--- START ---
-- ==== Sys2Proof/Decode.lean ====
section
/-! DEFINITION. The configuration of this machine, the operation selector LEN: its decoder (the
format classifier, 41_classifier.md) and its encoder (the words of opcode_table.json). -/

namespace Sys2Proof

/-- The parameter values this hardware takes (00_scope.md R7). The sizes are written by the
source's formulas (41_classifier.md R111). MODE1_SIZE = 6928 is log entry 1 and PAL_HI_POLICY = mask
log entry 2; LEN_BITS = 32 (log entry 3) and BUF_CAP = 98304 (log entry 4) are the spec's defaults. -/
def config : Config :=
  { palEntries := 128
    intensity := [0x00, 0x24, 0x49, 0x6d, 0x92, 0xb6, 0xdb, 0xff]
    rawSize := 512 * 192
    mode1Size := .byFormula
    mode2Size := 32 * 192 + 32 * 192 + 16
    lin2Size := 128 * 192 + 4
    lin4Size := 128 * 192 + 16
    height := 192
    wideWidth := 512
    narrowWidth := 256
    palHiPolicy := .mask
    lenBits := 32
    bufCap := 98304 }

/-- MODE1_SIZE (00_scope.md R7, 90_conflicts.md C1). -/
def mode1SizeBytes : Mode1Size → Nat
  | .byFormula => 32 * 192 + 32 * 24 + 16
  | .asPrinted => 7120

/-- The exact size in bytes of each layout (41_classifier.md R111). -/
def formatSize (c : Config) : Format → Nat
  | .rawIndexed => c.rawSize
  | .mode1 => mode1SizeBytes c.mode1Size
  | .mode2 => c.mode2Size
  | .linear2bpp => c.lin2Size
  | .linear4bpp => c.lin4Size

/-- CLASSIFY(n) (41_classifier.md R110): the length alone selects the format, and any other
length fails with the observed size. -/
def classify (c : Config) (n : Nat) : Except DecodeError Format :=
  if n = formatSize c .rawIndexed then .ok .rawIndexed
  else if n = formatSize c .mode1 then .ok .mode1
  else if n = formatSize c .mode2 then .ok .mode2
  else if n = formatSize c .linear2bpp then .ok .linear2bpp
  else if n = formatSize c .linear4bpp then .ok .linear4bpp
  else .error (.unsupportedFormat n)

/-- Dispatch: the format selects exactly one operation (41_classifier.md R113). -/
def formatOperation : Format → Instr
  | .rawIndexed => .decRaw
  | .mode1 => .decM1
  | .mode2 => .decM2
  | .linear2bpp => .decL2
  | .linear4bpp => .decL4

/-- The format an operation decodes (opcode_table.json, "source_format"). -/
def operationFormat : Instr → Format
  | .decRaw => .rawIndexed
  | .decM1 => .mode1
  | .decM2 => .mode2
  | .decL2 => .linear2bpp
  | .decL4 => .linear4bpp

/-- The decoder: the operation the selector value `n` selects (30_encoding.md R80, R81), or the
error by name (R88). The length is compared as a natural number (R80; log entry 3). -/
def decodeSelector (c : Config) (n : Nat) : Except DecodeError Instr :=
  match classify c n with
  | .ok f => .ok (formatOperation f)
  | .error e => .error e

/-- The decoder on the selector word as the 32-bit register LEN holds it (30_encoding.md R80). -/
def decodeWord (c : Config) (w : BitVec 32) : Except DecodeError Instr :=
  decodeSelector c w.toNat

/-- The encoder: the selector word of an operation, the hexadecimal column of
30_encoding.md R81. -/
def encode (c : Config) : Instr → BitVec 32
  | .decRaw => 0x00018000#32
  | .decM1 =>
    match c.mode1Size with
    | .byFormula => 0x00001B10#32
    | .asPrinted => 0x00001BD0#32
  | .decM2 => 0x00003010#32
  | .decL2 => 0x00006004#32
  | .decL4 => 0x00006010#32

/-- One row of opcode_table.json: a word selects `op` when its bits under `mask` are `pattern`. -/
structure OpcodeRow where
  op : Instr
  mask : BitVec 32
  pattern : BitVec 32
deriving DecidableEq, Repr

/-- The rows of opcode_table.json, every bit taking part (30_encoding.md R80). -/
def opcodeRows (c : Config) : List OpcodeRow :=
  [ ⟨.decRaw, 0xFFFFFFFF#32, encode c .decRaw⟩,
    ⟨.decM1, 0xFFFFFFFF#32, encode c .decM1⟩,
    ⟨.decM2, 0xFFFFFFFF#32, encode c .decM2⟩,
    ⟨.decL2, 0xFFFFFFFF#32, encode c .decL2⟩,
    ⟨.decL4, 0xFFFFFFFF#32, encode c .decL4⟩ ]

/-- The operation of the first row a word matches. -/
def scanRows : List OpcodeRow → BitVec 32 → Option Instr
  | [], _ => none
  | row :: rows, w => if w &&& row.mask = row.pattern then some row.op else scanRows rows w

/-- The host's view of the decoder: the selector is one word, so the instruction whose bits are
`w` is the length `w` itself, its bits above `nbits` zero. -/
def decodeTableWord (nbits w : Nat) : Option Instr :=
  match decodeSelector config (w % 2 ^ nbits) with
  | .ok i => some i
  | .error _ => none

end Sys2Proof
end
--- END ---
REQUIRED WORK: Which lines run from the one holding "format classifier, 41_classifier.md)" through the one holding "def classify (c" in the records above? Repeat them exactly, both included, and nothing more.

RESPONSE AREA:
format classifier, 41_classifier.md) and its encoder (the words of opcode_table.json). -/

namespace Sys2Proof

/-- The parameter values this hardware takes (00_scope.md R7). The sizes are written by the
source's formulas (41_classifier.md R111). MODE1_SIZE = 6928 is log entry 1 and PAL_HI_POLICY = mask
log entry 2; LEN_BITS = 32 (log entry 3) and BUF_CAP = 98304 (log entry 4) are the spec's defaults. -/
def config : Config :=
  { palEntries := 128
    intensity := [0x00, 0x24, 0x49, 0x6d, 0x92, 0xb6, 0xdb, 0xff]
    rawSize := 512 * 192
    mode1Size := .byFormula
    mode2Size := 32 * 192 + 32 * 192 + 16
    lin2Size := 128 * 192 + 4
    lin4Size := 128 * 192 + 16
    height := 192
    wideWidth := 512
    narrowWidth := 256
    palHiPolicy := .mask
    lenBits := 32
    bufCap := 98304 }

/-- MODE1_SIZE (00_scope.md R7, 90_conflicts.md C1). -/
def mode1SizeBytes : Mode1Size → Nat
  | .byFormula => 32 * 192 + 32 * 24 + 16
  | .asPrinted => 7120

/-- The exact size in bytes of each layout (41_classifier.md R111). -/
def formatSize (c : Config) : Format → Nat
  | .rawIndexed => c.rawSize
  | .mode1 => mode1SizeBytes c.mode1Size
  | .mode2 => c.mode2Size
  | .linear2bpp => c.lin2Size
  | .linear4bpp => c.lin4Size

/-- CLASSIFY(n) (41_classifier.md R110): the length alone selects the format, and any other
length fails with the observed size. -/
def classify (c : Config) (n : Nat) : Except DecodeError Format :=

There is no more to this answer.